Preparation method: take Pericarppium arachidis hypogaeae, Radix Rhodiolae, Semen Platycladi, Herba Epimedii, Lindernia ruellioides (Colsm.) Pennell, Rhodobryum roseum Limpr., Folium Nelumbinis, Semen Phaseoli, Stigma Maydis and the Radix Glycyrrhizae of recipe quantity, clean roguing, dry, pulverize; Again above-mentioned graininess medical material is added water and covers powder 2cm, soak 1-1.2h, pull medical material out and put multi-functional extraction and decoct with water secondary in filling with, add up for the first time the water of 10 times of amounts of medical material, decoct 2h, get decocting liquid, filter, add up for the second time the water of 8 times of amounts of medical material, decoct 1h, get twice decocting liquid and merge, filter the concentrated solution that while being concentrated into 90 ℃, relative density is 1.15g/mL; Concentrated solution is set to 0 to-5 ℃ of deepfreeze 24h, cold preservation liquid is added to 0.3% filter aid kieselguhr, filter, filtrate reconcentration containing 8g crude drug amount, sets to 0-5 ℃ of deepfreeze 24h to every milliliter, and cold preservation liquid is filtered, and obtains medicinal liquid.
Embodiment 2
Crude drug prescription: Pericarppium arachidis hypogaeae 5.2kg, Radix Rhodiolae 2.0kg, Semen Platycladi 2.5kg, Herba Epimedii 2.5kg, Lindernia ruellioides (Colsm.) Pennell 2.0kg, Rhodobryum roseum Limpr. 2.6kg, Folium Nelumbinis 1.8kg, Semen Phaseoli 6.0kg, Stigma Maydis 1.8kg, Radix Glycyrrhizae 1.5kg.
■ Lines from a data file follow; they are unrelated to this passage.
-- ==== Sys2Proof/Machine/Types.lean ====
section
/-! DEFINITION. The data the state is made of: tokens, traps, memory, translation, the control processor and the curd
registers. -/

namespace Sys2Proof.Machine

/-! Tokens (R178, R179). -/

/-- A token: the fields of its sideband and its payload. `shared` says that the slot it holds is no reserved one of its
tag (R170); `cfgId` names the copies of one CFG token inside an element (R186), zero outside. -/
structure Token where
  kind : BitVec 4
  level : BitVec 4
  valid : BitVec 5
  tag : BitVec 3
  r : Bool
  p : Bool
  low : BitVec 6
  data : Payload
  shared : Bool := false
  cfgId : Nat := 0
deriving DecidableEq, Repr

/-- The sideband word of a token (R178). -/
def Token.sideband (t : Token) : BitVec 24 :=
  t.kind ++ t.level ++ t.valid ++ t.tag ++ BitVec.ofBool t.r ++ BitVec.ofBool t.p ++ t.low

/-- The token of a sideband word and a payload. -/
def Token.ofSideband (sb : BitVec 24) (data : Payload) : Token where
  kind := sb.extractLsb' 20 4
  level := sb.extractLsb' 16 4
  valid := sb.extractLsb' 11 5
  tag := sb.extractLsb' 8 3
  r := sb.getLsbD 7
  p := sb.getLsbD 6
  low := sb.extractLsb' 0 6
  data := data

def kDATA : BitVec 4 := 0
def kEOT : BitVec 4 := 1
def kEOD : BitVec 4 := 2
def kEOS : BitVec 4 := 3
def kCFG : BitVec 4 := 4
def kPRESS : BitVec 4 := 5
def kERR : BitVec 4 := 6
def kTHR : BitVec 4 := 7
def kSCALE : BitVec 4 := 8
def kCTRL : BitVec 4 := 9

/-- Lane L of a payload (R13). -/
def lane (d : Payload) (l : Nat) : BitVec 32 := d.extractLsb' (32 * l) 32

/-- A payload of 16 lanes, lane 0 first; missing lanes are zero. -/
def payloadOf (ls : List (BitVec 32)) : Payload :=
  (ls.take 16).foldr (fun l d => (d <<< 32) ||| l.setWidth 512) 0

/-- The 16 lanes of a payload. -/
def lanes (d : Payload) : List (BitVec 32) := (List.range 16).map (lane d)

/-- A token of some kind with nothing set. -/
def plainToken (kind : BitVec 4) : Token :=
  { kind := kind, level := 0, valid := 0, tag := 0, r := false, p := false, low := 0, data := 0 }

/-- An ERR token of a class: P set, VALID 2, two lanes of information (R180). -/
def errToken (cls : BitVec 4) (l0 l1 : BitVec 32) : Token :=
  { plainToken kERR with level := cls, valid := 2, p := true, data := payloadOf [l0, l1] }

/-- EOT, EOD and EOS: the markers. -/
def Token.isMarker (t : Token) : Bool := t.kind == kEOT || t.kind == kEOD || t.kind == kEOS

/-! Traps (R354). -/

/-- The four information words of a trap. -/
structure TInfo where
  t0 : Word
  t1 : Word
  t2 : Word
  t3 : Word
deriving DecidableEq, Repr

def TInfo.zero : TInfo := ⟨0, 0, 0, 0⟩

/-- A synchronous trap: its code and its information words. -/
structure Trap where
  code : BitVec 8
  info : TInfo
deriving DecidableEq, Repr

/-- A pending asynchronous cause of one source (R355, R356). -/
structure Pending where
  code : BitVec 8
  source : Nat
  info : TInfo
deriving DecidableEq, Repr

def cILLEGAL : BitVec 8 := 0x01
def cPRIV : BitVec 8 := 0x02
def cMISALIGN : BitVec 8 := 0x03
def cXLATE : BitVec 8 := 0x04
def cUNBOUND : BitVec 8 := 0x05
def cPOISON : BitVec 8 := 0x06
def cTRAP : BitVec 8 := 0x07
def cBRK : BitVec 8 := 0x08
def cECCUE : BitVec 8 := 0x09
def cVATFAULT : BitVec 8 := 0x10
def cSTREAMXLATE : BitVec 8 := 0x11
def cHOOP : BitVec 8 := 0x12
def cDENSE : BitVec 8 := 0x13
def cVATSTALL : BitVec 8 := 0x14
def cMCAST : BitVec 8 := 0x15
def cGUARD : BitVec 8 := 0x16
def cPRESSDONE : BitVec 8 := 0x17
def cHOSTMSG : BitVec 8 := 0x18
def cTIMER : BitVec 8 := 0x19

/-! Translation (R298 to R302). -/

/-- Why a translation or an access was refused, with the level it failed at (R302). -/
structure Refused where
  reason : BitVec 4
  level : BitVec 3
deriving DecidableEq, Repr

def rINVALID : BitVec 4 := 0
def rPERM : BitVec 4 := 1
def rFORMAT : BitVec 4 := 2
def rRANGE : BitVec 4 := 3
def rALIGN : BitVec 4 := 4
def rBUS : BitVec 4 := 5
def rCOMMAND : BitVec 4 := 6

/-- Why a translation gives no address yet: it is refused, or a walk for it is asked for or runs (R300). -/
inductive XlatStop where
  | refused (r : Refused)
  | walk
deriving DecidableEq, Repr

/-- The entries a TLBI names (R360). -/
inductive TlbiKind where
  | all
  | asid (a : BitVec 16)
  | va (a : BitVec 16) (addr : Nat)
  | vaall (addr : Nat)
deriving DecidableEq, Repr

/-- What an access does. -/
inductive Access where
  | fetch | read | write | readWrite
deriving DecidableEq, Repr

/-- Does an access write? -/
def Access.writes : Access → Bool
  | .fetch | .read => false
  | .write | .readWrite => true

/-- A cached translation: the page of 2^`bits` bytes that holds `va`, the page base and the leaf's bits. -/
structure TlbEntry where
  asid : BitVec 16
  global : Bool
  bits : Nat
  va : Nat
  base : Nat
  remote : Bool
  node : BitVec 14
  level : BitVec 3
  u : Bool
  x : Bool
  w : Bool
  rd : Bool
deriving DecidableEq, Repr

/-- A physical address: the node it names, if remote, and the local address there. -/
structure PhysAddr where
  remote : Bool
  node : BitVec 14
  addr : Nat
deriving DecidableEq, Repr

/-- Where a local address lies (R276). -/
inductive Region where
  | dram (core : Nat)
  | pad (core elem offset : Nat)
  | window (core offset : Nat)
  | ingress (core offset : Nat)
  | absent
deriving DecidableEq, Repr

/-! Commands of the control processor (R145). -/

/-- A command accepted and not yet performed: the instruction, its operand values, and the address space in force. -/
structure Command where
  instr : Instr
  x : Word
  y : Word
  asid : BitVec 16
  ptroot : Word
  priv : Bool
  xoff : Bool
deriving DecidableEq, Repr

/-- A store waiting in the CP's store buffer (R143). -/
structure PendingStore where
  addr : Nat
  len : Nat
  data : BitVec 512
deriving DecidableEq, Repr

/-! The control processor (06_control_processor). -/

/-- What a control processor is doing. -/
inductive CpMode where
  | running
  | idling
  | rom
  | held
  | stopped
  | between
deriving DecidableEq, Repr

/-- The registers of one control processor; `fetched` is the address of its last fetch (R442), `asked` the cycle in which the
instruction at the program counter asked for a walk (R301). -/
structure Cp where
  gpr : Vector Word 32
  pc : Word
  mode : CpMode
  mstat : Word
  nbv : Word
  curdctl : Word
  cycleOff : Word
  retired : Word
  unitid : BitVec 24
  joblpb : Word
  tvb : Word
  tcause : Word
  tepc : Word
  tinfo : TInfo
  tscratch : Word
  asid : BitVec 16
  ptroot : Word
  wdogLimit : BitVec 32
  wdogStart : Nat
  locked : Bool
  waitFrom : Option Nat
  fetched : Word
  asked : Option Nat
  winSrs : List Nat
  winPrv : Bool
  winAt : Nat
deriving DecidableEq, Repr

/-! The trace fabric (R413 to R420). -/

/-- One context of a die's trace sink: its registers, the records in its buffer, the events waiting at their sources
(lossless mode), and the events discarded since the last SINK_LOST. -/
structure Sink where
  base : Word
  cfg : Word
  widx : BitVec 32
  ridx : BitVec 32
  drops : BitVec 32
  stalls : BitVec 32
  buf : List (BitVec 128)
  waiting : List (BitVec 128)
  lost : Nat
deriving DecidableEq, Repr

/-- An event that a unit of a core has still to raise, because it raised another in the same cycle (R414) or its queue is
full (R420), with the cause that becomes pending with it. -/
structure Report where
  unit : Nat
  type : BitVec 8
  payload : BitVec 32
  cause : Option Pending
deriving DecidableEq, Repr

/-- An armed time trigger (R430): its record's address and the address space it is reached under, the record, the copied
image or payload, the nanosecond it is due in and whether its target had passed when TAT was performed. -/
structure TimeTrigger where
  addr : Word
  asid : BitVec 16
  ptroot : Word
  priv : Bool
  xoff : Bool
  target : Nat
  kind : BitVec 4
  stream : BitVec 5
  queue : BitVec 3
  image : Payload
  side : BitVec 64
  due : Nat
  late : Bool
deriving DecidableEq, Repr

/-! Curd registers (R89). -/

/-- A value in partial representation: a pattern of FA48, f32 or an element, or an XP320 value, or an AFF pair. -/
structure PVal where
  tag : BitVec 2
  bits : BitVec 320
deriving DecidableEq, Repr

/-- A contribution (R94): lanes, valid lanes, contribution format, close mark, poison; `lo` is the first element. -/
structure Contribution where
  data : Payload
  valid : BitVec 16
  fmt : BitVec 4
  exactIn : Bool
  close : Bool
  p : Bool
deriving DecidableEq, Repr

/-- A contribution on its way: made in this cycle, present from the next one on (R95). The register, the binding word
and ADDR of the unit, the stage of an element, the vat slot of the unit. -/
structure Entering where
  reg : BitVec 6
  bind : BitVec 16
  addr : Nat
  stage : Option Nat
  vat : Option Nat
  contrib : Contribution
deriving DecidableEq, Repr

/-- One partial of a curd register. -/
structure Partial where
  vals : Vector PVal 16
  present : BitVec 16
  closed : Bool
  pending : Option Contribution
  flags : FlagSet
  entries : BitVec 32
deriving DecidableEq, Repr

/-- One curd register: declaration, generation, partials, combine record, SRC, CPUT entries. -/
structure Curd where
  decl : BitVec 24
  binds : Vector (BitVec 16) 8
  gen : BitVec 32
  parts : Vector Partial 8
  arose : FlagSet
  first : Vector (BitVec 3) 6
  src : BitVec 8
  cputs : BitVec 32
deriving DecidableEq, Repr

end Sys2Proof.Machine
end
Preparation method: take Pericarppium arachidis hypogaeae, Radix Rhodiolae, Semen Platycladi, Herba Epimedii, Lindernia ruellioides (Colsm.) Pennell, Rhodobryum roseum Limpr., Folium Nelumbinis, Semen Phaseoli, Stigma Maydis and the Radix Glycyrrhizae of recipe quantity, clean roguing, dry, pulverize; Again above-mentioned graininess medical material is added water and covers powder 2cm, soak 1-1.2h, pull medical material out and put multi-functional extraction and decoct with water secondary in filling with, add up for the first time the water of 8 times of amounts of medical material, decoct 2h, get decocting liquid, filter, add up for the second time the water of 8 times of amounts of medical material, decoct 1h, get twice decocting liquid and merge, filter the concentrated solution that while being concentrated into 90 ℃, relative density is 1.15g/mL; Concentrated solution is set to 0 to-5 ℃ of deepfreeze 24h, cold preservation liquid is added to 0.3% filter aid kieselguhr, filter, filtrate reconcentration containing 8g crude drug amount, sets to 0-5 ℃ of deepfreeze 24h to every milliliter, and cold preservation liquid is filtered, and obtains medicinal liquid.
Embodiment 3
Crude drug prescription: Pericarppium arachidis hypogaeae 4.6kg, Radix Rhodiolae 3.3kg, Semen Platycladi 3.0kg, Herba Epimedii 1.5kg, Lindernia ruellioides (Colsm.) Pennell 2.5kg, Rhodobryum roseum Limpr. 2.0kg, Folium Nelumbinis 1.1kg, Semen Phaseoli 5.0kg, Stigma Maydis 1.0kg, Radix Glycyrrhizae 1.2kg.
Preparation method: take Pericarppium arachidis hypogaeae, Radix Rhodiolae, Semen Platycladi, Herba Epimedii, Lindernia ruellioides (Colsm.) Pennell, Rhodobryum roseum Limpr., Folium Nelumbinis, Semen Phaseoli, Stigma Maydis and the Radix Glycyrrhizae of recipe quantity, clean roguing, dry, pulverize; Again above-mentioned graininess medical material is added water and covers powder 2cm, soak 1-1.2h, pull medical material out and put multi-functional extraction and decoct with water secondary in filling with, add up for the first time the water of 8 times of amounts of medical material, decoct 2h, get decocting liquid, filter, add up for the second time the water of 6 times of amounts of medical material, decoct 1h, get twice decocting liquid and merge, filter the concentrated solution that while being concentrated into 90 ℃, relative density is 1.15g/mL; Concentrated solution is set to 0 to-5 ℃ of deepfreeze 24h, cold preservation liquid is added to 0.3% filter aid kieselguhr, filter, filtrate reconcentration containing 9g crude drug amount, sets to 0-5 ℃ of deepfreeze 24h to every milliliter, and cold preservation liquid is filtered, and obtains about liquid.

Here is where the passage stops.